One of my more vivid memories from early childhood is of Tammy and her two friends. I was about 6 years old, and in the first grade. They were third graders, a couple of years older. By coincidence, our two classes had arrived simultaneously at the hallway outside the girls’ lavatory. In those days, teachers took their entire class to ‘the lav’ for efficiency’s sake, and every day the boys finished our business promptly then lined up in front of the teacher as we waited for the girls to finish theirs. On that day, our schedule happened to align with grade three.

1st grade

1st grade

I can still remember Tammy looking at the note I had written her, passed along by a friend earlier in the day, with her friends on either side. Exactly what I wrote is lost to time, but I recall the romantic sentiment behind it and drawing a picture of a boy and a girl kissing. Today, such behavior (or going even further) could actually get a young child suspended from school.

What compelled me to write the note, I don’t know. I do remember that Tammy seemed kind and pleasant to look at, and that it felt right – even at that age – to try to express it. However, that feeling quickly turned to embarrassment, when she and her friends waved, laughed in unison, and –in sing-song fashion – said “Hi, Patrick.” We were all just kids and no harm was intended, but at that point, I wanted to hide. And, though I can’t remember this part very well, I probably wondered why the third grade teacher was so slow in taking her students back to class.

It wasn’t clear where I went wrong, but my interpretation of Tammy’s behavior was that my private feelings of attraction, which came pretty easily, somehow violated the rules. Early experiences carry a lot of weight, and that incident taught me that revealing private emotions was a risky endeavor. It’s tempting to want to hide them away[1]

With Valentine’s Day just behind us, I wanted to develop on some of the elements in this innocent story in a couple of posts (update: part 9 here), such as where attraction and its hypertrophic cousin, romantic love, originate, and even why they might show up in early childhood.

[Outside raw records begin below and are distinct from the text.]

/-! ## resetInput -/

@[simp] theorem resetInput_params (s : State) :
    s.resetInput.params = s.params := rfl
@[simp] theorem resetInput_cmd (s : State) :
    s.resetInput.cmd = State.reset.cmd := rfl
@[simp] theorem resetInput_arg (s : State) :
    s.resetInput.arg = State.reset.arg := rfl
@[simp] theorem resetInput_res (s : State) :
    s.resetInput.res = State.reset.res := rfl
@[simp] theorem resetInput_status (s : State) :
    s.resetInput.status = State.reset.status := rfl
@[simp] theorem resetInput_errInfo (s : State) :
    s.resetInput.errInfo = State.reset.errInfo := rfl
@[simp] theorem resetInput_cfg (s : State) :
    s.resetInput.cfg = State.reset.cfg := rfl
@[simp] theorem resetInput_key1 (s : State) :
    s.resetInput.key1 = State.reset.key1 := rfl
@[simp] theorem resetInput_actMask (s : State) :
    s.resetInput.actMask = State.reset.actMask := rfl
@[simp] theorem resetInput_mem (s : State) :
    s.resetInput.mem = State.reset.mem := rfl
@[simp] theorem resetInput_k1s (s : State) :
    s.resetInput.k1s = State.reset.k1s := rfl
@[simp] theorem resetInput_seq (s : State) :
    s.resetInput.seq = State.reset.seq := rfl
@[simp] theorem resetInput_stage (s : State) :
    s.resetInput.stage = State.reset.stage := rfl
@[simp] theorem resetInput_latchedCfg (s : State) :
    s.resetInput.latchedCfg = State.reset.latchedCfg := rfl
@[simp] theorem resetInput_latchedKey1 (s : State) :
    s.resetInput.latchedKey1 = State.reset.latchedKey1 := rfl
@[simp] theorem resetInput_hostQueue (s : State) :
    s.resetInput.hostQueue = s.hostQueue := rfl
@[simp] theorem resetInput_devQueue (s : State) :
    s.resetInput.devQueue = s.devQueue := rfl
@[simp] theorem resetInput_hostData (s : State) :
    s.resetInput.hostData = s.hostData := rfl
@[simp] theorem resetInput_draws (s : State) :
    s.resetInput.draws = s.draws := rfl
@[simp] theorem resetInput_trace (s : State) :
    s.resetInput.trace = s.trace := rfl

/-! ## An answer of DEV is used up: only `devQueue` and `draws` change -/

@[simp] theorem answered_params (s : State) : s.answered.params = s.params := by
  unfold State.answered; split <;> rfl
@[simp] theorem answered_cmd (s : State) : s.answered.cmd = s.cmd := by
  unfold State.answered; split <;> rfl
@[simp] theorem answered_arg (s : State) : s.answered.arg = s.arg := by
  unfold State.answered; split <;> rfl
@[simp] theorem answered_res (s : State) : s.answered.res = s.res := by
  unfold State.answered; split <;> rfl
@[simp] theorem answered_status (s : State) : s.answered.status = s.status := by
  unfold State.answered; split <;> rfl
@[simp] theorem answered_errInfo (s : State) : s.answered.errInfo = s.errInfo := by
  unfold State.answered; split <;> rfl
@[simp] theorem answered_cfg (s : State) : s.answered.cfg = s.cfg := by
  unfold State.answered; split <;> rfl
@[simp] theorem answered_key1 (s : State) : s.answered.key1 = s.key1 := by
  unfold State.answered; split <;> rfl
@[simp] theorem answered_actMask (s : State) : s.answered.actMask = s.actMask := by
  unfold State.answered; split <;> rfl
@[simp] theorem answered_mem (s : State) : s.answered.mem = s.mem := by
  unfold State.answered; split <;> rfl
@[simp] theorem answered_k1s (s : State) : s.answered.k1s = s.k1s := by
  unfold State.answered; split <;> rfl
@[simp] theorem answered_seq (s : State) : s.answered.seq = s.seq := by
  unfold State.answered; split <;> rfl
@[simp] theorem answered_stage (s : State) : s.answered.stage = s.stage := by
  unfold State.answered; split <;> rfl
@[simp] theorem answered_latchedCfg (s : State) : s.answered.latchedCfg = s.latchedCfg := by
  unfold State.answered; split <;> rfl
@[simp] theorem answered_latchedKey1 (s : State) : s.answered.latchedKey1 = s.latchedKey1 := by
  unfold State.answered; split <;> rfl
@[simp] theorem answered_hostQueue (s : State) : s.answered.hostQueue = s.hostQueue := by
  unfold State.answered; split <;> rfl
@[simp] theorem answered_hostData (s : State) : s.answered.hostData = s.hostData := by
  unfold State.answered; split <;> rfl
@[simp] theorem answered_trace (s : State) : s.answered.trace = s.trace := by
  unfold State.answered; split <;> rfl

/-! ## RX -/

@[simp] theorem afterRx_params (s : State) (n : Nat) :
    (s.afterRx n).params = s.params := by
  simp [State.afterRx]
@[simp] theorem afterRx_cmd (s : State) (n : Nat) :
    (s.afterRx n).cmd = s.cmd := by
  simp [State.afterRx]
@[simp] theorem afterRx_arg (s : State) (n : Nat) :
    (s.afterRx n).arg = s.arg := by
  simp [State.afterRx]
@[simp] theorem afterRx_res (s : State) (n : Nat) :
    (s.afterRx n).res = s.res := by
  simp [State.afterRx]
@[simp] theorem afterRx_status (s : State) (n : Nat) :
    (s.afterRx n).status = s.status := by
  simp [State.afterRx]
@[simp] theorem afterRx_errInfo (s : State) (n : Nat) :
    (s.afterRx n).errInfo = s.errInfo := by
  simp [State.afterRx]
@[simp] theorem afterRx_cfg (s : State) (n : Nat) :
    (s.afterRx n).cfg = s.cfg := by
  simp [State.afterRx]
@[simp] theorem afterRx_key1 (s : State) (n : Nat) :
    (s.afterRx n).key1 = s.key1 := by
  simp [State.afterRx]
@[simp] theorem afterRx_actMask (s : State) (n : Nat) :
    (s.afterRx n).actMask = s.actMask := by
  simp [State.afterRx]
@[simp] theorem afterRx_mem (s : State) (n : Nat) :
    (s.afterRx n).mem = s.mem := by
  simp [State.afterRx]
@[simp] theorem afterRx_k1s (s : State) (n : Nat) :
    (s.afterRx n).k1s = s.k1s := by
  simp [State.afterRx]
@[simp] theorem afterRx_seq (s : State) (n : Nat) :
    (s.afterRx n).seq = s.seq := by
  simp [State.afterRx]
@[simp] theorem afterRx_stage (s : State) (n : Nat) :
    (s.afterRx n).stage = s.stage := by
  simp [State.afterRx]
@[simp] theorem afterRx_latchedCfg (s : State) (n : Nat) :
    (s.afterRx n).latchedCfg = s.latchedCfg := by
  simp [State.afterRx]
@[simp] theorem afterRx_latchedKey1 (s : State) (n : Nat) :
    (s.afterRx n).latchedKey1 = s.latchedKey1 := by
  simp [State.afterRx]
@[simp] theorem afterRx_hostQueue (s : State) (n : Nat) :
    (s.afterRx n).hostQueue = s.hostQueue := by
  simp [State.afterRx]
@[simp] theorem afterRx_devQueue (s : State) (n : Nat) :
    (s.afterRx n).devQueue = s.answered.devQueue := rfl
@[simp] theorem afterRx_hostData (s : State) (n : Nat) :
    (s.afterRx n).hostData = s.hostData := by
  simp [State.afterRx]
@[simp] theorem afterRx_draws (s : State) (n : Nat) :
    (s.afterRx n).draws = s.answered.draws := rfl
@[simp] theorem afterRx_trace (s : State) (n : Nat) :
    (s.afterRx n).trace = s.trace ++ [.rx n (s.rxAnswer n)] := by
  simp [State.afterRx]

/-! ## Pending answers -/

@[simp] theorem devAnswer_cons (s : State) (a : DevAnswer) (q : List DevAnswer)
    (h : s.devQueue = a :: q) : s.devAnswer = a := by simp [State.devAnswer, h]

theorem answered_cons (s : State) (a : DevAnswer) (q : List DevAnswer) (h : s.devQueue = a :: q) :
    s.answered = { s with devQueue := q } := by simp [State.answered, h]

theorem rxAnswer_present (s : State) (d : List Byte) (q : List DevAnswer) (n : Nat)
    (h : s.devQueue = .present d :: q) : s.rxAnswer n = some (answerBytes d n) := by
  simp [State.rxAnswer, State.devAnswer, h]

theorem rxAnswer_absent (s : State) (q : List DevAnswer) (n : Nat)
    (h : s.devQueue = .absent :: q) : s.rxAnswer n = none := by
  simp [State.rxAnswer, State.devAnswer, h]

@[simp] theorem answerBytes_length (d : List Byte) (n : Nat) : (answerBytes d n).length = n := by
  simp [answerBytes]

/-- An answer to `RX(n)` has n bytes. -/
theorem rxAnswer_length {s : State} {n : Nat} {bs : List Byte} (h : s.rxAnswer n = some bs) :
    bs.length = n := by
  unfold State.rxAnswer at h
  split at h
  · cases h
  · cases h; simp

/-- An answer of exactly n bytes is delivered as it is. -/
theorem answerBytes_self (d : List Byte) : answerBytes d d.length = d := by
  refine List.ext_getElem (by simp) fun k h1 h2 => ?_
  simp [answerBytes, List.getElem?_eq_getElem h2]

/-! ## The flags a command's start, success and error leave -/

@[simp] theorem started_busy (st : Status) : st.started.busy = st.busy := rfl
@[simp] theorem started_done (st : Status) : st.started.done = false := rfl
@[simp] theorem started_err (st : Status) : st.started.err = false := rfl
@[simp] theorem started_termFail (st : Status) : st.started.termFail = false := rfl
@[simp] theorem started_ecode (st : Status) : st.started.ecode = none := rfl
@[simp] theorem started_sstate (st : Status) : st.started.sstate = st.sstate := rfl
@[simp] theorem started_link (st : Status) : st.started.link = st.link := rfl
@[simp] theorem started_baudHi (st : Status) : st.started.baudHi = st.baudHi := rfl
@[simp] theorem succeeded_busy (st : Status) : st.succeeded.busy = st.busy := rfl
@[simp] theorem succeeded_done (st : Status) : st.succeeded.done = true := rfl
@[simp] theorem succeeded_err (st : Status) : st.succeeded.err = false := rfl
@[simp] theorem succeeded_termFail (st : Status) : st.succeeded.termFail = st.termFail := rfl
@[simp] theorem succeeded_ecode (st : Status) : st.succeeded.ecode = none := rfl
@[simp] theorem succeeded_sstate (st : Status) : st.succeeded.sstate = st.sstate := rfl
@[simp] theorem succeeded_link (st : Status) : st.succeeded.link = st.link := rfl
@[simp] theorem succeeded_baudHi (st : Status) : st.succeeded.baudHi = st.baudHi := rfl
@[simp] theorem errored_busy (st : Status) (k : ErrorKind) : (st.errored k).busy = false := rfl
@[simp] theorem errored_done (st : Status) (k : ErrorKind) : (st.errored k).done = true := rfl
@[simp] theorem errored_err (st : Status) (k : ErrorKind) : (st.errored k).err = true := rfl
@[simp] theorem errored_termFail (st : Status) (k : ErrorKind) :
    (st.errored k).termFail = st.termFail := rfl
@[simp] theorem errored_ecode (st : Status) (k : ErrorKind) : (st.errored k).ecode = some k := rfl
@[simp] theorem errored_sstate (st : Status) (k : ErrorKind) :
    (st.errored k).sstate = st.sstate := rfl
@[simp] theorem errored_link (st : Status) (k : ErrorKind) : (st.errored k).link = st.link := rfl
@[simp] theorem errored_baudHi (st : Status) (k : ErrorKind) :
    (st.errored k).baudHi = st.baudHi := rfl

end Sys2Proof.Machine
end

The other element is the more negative aspects of romantic pursuits, which extend well beyond the embarrassment of childhood puppy love and into profound despair and suffering. Perhaps the cynics have good reasons to feel that it is somewhat myopic to give love its own day to be celebrated while glossing over the countless people it has wounded over the millennia. Homer Simpson, in his toast to inebriation, once referred to alcohol as “the cause of, and solution to, all of life’s problems.” I don’t think too many people would object if we replaced the word ‘alcohol’ with love.

So, what is this thing that nature has given us?